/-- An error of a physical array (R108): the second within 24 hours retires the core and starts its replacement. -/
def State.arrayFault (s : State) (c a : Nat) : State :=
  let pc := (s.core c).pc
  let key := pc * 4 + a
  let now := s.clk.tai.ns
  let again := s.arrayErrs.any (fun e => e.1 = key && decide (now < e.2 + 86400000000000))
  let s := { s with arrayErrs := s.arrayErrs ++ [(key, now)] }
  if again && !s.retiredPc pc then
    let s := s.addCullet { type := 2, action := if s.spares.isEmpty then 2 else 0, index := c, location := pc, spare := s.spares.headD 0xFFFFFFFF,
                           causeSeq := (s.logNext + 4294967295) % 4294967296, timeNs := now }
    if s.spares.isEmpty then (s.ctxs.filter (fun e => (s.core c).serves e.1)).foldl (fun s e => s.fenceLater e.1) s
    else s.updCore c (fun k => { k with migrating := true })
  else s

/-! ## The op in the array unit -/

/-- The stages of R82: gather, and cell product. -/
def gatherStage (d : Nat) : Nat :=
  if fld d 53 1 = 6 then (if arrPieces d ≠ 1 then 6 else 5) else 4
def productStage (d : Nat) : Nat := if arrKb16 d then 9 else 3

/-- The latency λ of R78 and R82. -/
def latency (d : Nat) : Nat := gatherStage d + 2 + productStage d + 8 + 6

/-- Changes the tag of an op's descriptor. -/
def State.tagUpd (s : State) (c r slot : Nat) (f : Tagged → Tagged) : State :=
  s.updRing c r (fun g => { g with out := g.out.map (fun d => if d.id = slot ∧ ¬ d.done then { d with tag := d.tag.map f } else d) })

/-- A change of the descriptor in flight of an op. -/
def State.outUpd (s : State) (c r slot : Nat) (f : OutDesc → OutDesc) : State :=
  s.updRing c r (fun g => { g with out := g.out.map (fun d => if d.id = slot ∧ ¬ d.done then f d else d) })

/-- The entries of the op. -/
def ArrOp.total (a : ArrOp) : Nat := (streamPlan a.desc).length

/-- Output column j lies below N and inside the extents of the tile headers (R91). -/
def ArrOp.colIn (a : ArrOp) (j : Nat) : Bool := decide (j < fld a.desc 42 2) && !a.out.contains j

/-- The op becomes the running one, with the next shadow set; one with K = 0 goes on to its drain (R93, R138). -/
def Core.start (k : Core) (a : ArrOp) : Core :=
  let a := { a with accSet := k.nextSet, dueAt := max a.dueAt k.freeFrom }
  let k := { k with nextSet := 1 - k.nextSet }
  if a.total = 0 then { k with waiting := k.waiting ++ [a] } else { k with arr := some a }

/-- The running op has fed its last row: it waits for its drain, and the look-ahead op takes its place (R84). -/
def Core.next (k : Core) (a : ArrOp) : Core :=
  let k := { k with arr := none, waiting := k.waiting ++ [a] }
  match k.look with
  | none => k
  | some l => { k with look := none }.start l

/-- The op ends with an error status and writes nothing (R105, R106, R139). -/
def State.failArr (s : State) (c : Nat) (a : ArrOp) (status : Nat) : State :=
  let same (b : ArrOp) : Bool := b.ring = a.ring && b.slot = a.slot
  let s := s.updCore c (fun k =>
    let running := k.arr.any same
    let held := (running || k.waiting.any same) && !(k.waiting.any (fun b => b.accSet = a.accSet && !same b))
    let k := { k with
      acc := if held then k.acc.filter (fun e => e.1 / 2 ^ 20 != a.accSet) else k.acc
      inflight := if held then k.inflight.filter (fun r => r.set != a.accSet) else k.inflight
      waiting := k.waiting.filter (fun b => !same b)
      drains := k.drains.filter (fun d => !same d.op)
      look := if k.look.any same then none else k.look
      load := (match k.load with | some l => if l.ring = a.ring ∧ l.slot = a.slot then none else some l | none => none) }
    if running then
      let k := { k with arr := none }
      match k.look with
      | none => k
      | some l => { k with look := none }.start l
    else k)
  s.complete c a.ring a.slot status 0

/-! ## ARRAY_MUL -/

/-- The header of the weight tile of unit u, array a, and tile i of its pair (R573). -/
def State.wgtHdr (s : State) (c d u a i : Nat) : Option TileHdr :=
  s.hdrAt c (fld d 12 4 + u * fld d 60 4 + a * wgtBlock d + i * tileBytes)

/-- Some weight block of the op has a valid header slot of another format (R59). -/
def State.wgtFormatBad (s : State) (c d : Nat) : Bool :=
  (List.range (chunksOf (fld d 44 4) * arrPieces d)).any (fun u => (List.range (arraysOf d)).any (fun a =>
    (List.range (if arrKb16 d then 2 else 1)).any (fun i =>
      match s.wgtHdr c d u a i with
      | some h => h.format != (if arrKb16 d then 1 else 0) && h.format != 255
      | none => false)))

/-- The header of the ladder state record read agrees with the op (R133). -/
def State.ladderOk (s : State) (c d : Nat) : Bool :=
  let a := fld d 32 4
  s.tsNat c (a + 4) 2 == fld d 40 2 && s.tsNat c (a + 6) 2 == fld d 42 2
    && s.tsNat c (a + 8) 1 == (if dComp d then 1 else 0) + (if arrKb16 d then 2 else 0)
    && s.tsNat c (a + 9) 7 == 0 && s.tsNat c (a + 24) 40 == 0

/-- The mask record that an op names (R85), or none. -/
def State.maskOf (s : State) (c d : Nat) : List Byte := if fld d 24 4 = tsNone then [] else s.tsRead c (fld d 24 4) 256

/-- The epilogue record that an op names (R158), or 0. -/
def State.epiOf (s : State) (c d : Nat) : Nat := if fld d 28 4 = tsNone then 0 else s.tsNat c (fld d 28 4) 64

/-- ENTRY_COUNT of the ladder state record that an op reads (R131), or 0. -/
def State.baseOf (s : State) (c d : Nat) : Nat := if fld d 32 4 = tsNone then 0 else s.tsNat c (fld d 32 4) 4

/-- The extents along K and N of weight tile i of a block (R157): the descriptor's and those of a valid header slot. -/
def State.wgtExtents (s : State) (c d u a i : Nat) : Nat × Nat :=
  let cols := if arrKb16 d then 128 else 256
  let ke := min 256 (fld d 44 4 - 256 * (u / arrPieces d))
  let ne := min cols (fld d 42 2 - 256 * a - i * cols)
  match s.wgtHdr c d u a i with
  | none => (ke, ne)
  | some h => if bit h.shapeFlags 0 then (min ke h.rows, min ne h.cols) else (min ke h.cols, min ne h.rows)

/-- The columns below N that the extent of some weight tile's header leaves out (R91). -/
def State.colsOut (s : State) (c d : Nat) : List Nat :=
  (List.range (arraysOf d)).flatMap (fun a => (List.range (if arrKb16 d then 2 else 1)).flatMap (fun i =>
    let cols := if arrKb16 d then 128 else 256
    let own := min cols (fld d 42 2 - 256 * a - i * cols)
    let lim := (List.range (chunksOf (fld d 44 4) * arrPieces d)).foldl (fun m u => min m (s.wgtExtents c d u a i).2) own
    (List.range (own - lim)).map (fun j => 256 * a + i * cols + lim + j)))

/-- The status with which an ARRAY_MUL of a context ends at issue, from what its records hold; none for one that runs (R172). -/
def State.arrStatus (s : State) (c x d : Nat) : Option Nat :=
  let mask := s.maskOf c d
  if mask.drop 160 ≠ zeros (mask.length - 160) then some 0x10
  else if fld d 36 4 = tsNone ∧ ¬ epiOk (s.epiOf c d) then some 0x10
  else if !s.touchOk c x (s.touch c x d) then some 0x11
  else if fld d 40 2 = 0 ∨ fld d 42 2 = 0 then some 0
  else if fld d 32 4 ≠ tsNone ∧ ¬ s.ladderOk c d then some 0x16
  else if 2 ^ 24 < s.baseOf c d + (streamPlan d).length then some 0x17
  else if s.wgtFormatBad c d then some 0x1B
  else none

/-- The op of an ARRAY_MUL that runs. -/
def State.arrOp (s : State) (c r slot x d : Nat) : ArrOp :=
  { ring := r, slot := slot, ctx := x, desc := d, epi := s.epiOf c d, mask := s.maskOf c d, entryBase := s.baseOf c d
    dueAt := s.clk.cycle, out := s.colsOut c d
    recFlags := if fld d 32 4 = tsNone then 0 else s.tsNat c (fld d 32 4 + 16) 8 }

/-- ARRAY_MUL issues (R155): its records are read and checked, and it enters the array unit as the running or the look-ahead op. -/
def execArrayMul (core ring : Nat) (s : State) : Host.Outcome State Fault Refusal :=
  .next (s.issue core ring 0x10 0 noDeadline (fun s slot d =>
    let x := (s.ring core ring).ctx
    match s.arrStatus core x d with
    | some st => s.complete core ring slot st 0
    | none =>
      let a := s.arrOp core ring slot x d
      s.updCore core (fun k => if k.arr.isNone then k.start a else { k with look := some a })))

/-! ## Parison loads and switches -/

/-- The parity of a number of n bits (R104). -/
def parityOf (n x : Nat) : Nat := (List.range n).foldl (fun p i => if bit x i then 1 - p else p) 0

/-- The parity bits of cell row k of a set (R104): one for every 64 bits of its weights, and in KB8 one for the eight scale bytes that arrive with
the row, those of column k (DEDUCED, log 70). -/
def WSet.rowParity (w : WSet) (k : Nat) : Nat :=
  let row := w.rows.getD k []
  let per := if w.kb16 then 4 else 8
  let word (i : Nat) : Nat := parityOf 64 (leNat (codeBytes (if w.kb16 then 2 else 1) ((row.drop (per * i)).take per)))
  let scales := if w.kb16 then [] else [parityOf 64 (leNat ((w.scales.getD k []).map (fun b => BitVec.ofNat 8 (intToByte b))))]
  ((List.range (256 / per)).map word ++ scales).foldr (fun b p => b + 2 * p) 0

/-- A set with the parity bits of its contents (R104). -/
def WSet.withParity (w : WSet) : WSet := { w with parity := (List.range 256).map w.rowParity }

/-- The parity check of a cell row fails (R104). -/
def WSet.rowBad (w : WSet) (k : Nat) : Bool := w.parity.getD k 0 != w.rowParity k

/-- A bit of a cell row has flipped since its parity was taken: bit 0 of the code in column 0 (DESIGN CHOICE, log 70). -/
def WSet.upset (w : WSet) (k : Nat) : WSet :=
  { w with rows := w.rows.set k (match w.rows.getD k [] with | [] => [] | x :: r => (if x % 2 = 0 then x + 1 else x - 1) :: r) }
---
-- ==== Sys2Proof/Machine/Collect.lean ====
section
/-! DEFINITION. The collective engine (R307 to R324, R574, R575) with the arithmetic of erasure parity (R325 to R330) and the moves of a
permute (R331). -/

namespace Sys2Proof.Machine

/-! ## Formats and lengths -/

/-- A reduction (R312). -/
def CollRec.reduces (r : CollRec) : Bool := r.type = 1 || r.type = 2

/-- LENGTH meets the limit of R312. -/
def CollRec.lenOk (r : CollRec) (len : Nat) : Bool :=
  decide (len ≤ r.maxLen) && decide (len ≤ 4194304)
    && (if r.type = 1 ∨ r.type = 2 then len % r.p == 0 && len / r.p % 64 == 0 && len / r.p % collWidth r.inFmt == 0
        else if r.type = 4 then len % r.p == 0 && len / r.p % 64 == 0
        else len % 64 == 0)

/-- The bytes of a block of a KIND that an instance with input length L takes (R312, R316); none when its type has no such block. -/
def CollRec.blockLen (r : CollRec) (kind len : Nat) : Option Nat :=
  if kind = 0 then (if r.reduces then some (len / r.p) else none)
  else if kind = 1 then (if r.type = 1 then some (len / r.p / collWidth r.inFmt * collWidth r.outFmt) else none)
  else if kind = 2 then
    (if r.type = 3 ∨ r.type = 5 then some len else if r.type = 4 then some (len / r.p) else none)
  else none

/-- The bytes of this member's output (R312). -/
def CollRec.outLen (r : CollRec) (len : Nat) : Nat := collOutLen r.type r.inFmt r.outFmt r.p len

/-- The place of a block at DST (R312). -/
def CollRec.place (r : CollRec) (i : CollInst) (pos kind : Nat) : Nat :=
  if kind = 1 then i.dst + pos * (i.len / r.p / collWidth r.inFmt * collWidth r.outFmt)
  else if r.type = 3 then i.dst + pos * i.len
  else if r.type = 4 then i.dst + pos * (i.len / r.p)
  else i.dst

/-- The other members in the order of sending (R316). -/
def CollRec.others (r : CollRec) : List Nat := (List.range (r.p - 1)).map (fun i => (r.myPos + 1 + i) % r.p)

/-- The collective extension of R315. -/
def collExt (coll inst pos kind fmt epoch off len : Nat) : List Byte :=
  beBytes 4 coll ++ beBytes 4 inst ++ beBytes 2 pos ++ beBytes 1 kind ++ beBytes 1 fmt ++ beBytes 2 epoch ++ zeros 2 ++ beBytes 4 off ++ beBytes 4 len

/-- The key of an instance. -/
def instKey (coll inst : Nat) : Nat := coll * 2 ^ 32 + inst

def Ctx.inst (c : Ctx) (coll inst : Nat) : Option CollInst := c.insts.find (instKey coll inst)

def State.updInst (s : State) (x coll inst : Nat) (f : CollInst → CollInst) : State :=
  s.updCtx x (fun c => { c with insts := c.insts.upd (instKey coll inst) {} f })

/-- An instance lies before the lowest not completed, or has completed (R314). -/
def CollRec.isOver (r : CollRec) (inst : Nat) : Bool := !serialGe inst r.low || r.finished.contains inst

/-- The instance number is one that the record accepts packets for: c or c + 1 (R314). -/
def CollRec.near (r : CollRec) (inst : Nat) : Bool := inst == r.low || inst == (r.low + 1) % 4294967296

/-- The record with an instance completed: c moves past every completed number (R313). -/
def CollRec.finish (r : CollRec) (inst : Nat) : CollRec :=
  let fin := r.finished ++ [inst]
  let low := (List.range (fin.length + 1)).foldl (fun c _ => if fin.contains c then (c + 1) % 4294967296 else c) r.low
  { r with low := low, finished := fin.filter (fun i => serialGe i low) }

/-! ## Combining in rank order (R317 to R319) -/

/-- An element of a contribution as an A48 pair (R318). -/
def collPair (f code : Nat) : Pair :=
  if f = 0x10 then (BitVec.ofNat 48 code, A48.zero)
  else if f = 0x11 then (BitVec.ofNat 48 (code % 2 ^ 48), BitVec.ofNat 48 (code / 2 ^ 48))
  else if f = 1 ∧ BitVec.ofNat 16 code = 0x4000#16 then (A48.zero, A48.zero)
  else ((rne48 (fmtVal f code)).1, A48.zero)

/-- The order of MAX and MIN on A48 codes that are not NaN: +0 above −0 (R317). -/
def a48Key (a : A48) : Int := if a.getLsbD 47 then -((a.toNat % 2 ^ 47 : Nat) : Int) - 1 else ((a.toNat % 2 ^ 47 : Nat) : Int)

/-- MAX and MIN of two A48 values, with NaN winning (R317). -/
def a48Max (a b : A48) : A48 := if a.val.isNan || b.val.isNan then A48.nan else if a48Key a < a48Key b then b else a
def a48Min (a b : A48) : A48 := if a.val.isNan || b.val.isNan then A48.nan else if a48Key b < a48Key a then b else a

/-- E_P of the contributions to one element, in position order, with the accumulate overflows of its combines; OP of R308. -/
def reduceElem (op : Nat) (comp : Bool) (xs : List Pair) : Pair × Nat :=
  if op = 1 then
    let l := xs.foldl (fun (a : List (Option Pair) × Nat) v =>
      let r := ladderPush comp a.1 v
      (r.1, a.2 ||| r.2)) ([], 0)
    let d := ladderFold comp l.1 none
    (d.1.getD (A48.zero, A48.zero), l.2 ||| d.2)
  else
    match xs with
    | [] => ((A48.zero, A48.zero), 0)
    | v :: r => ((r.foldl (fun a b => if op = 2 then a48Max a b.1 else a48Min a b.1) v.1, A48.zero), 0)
---
● **ACTION ITEM**: Please go through each line of the data and count those that contain the string "word"; give that number alone.

● **EXERCISE SOLUTION**: 2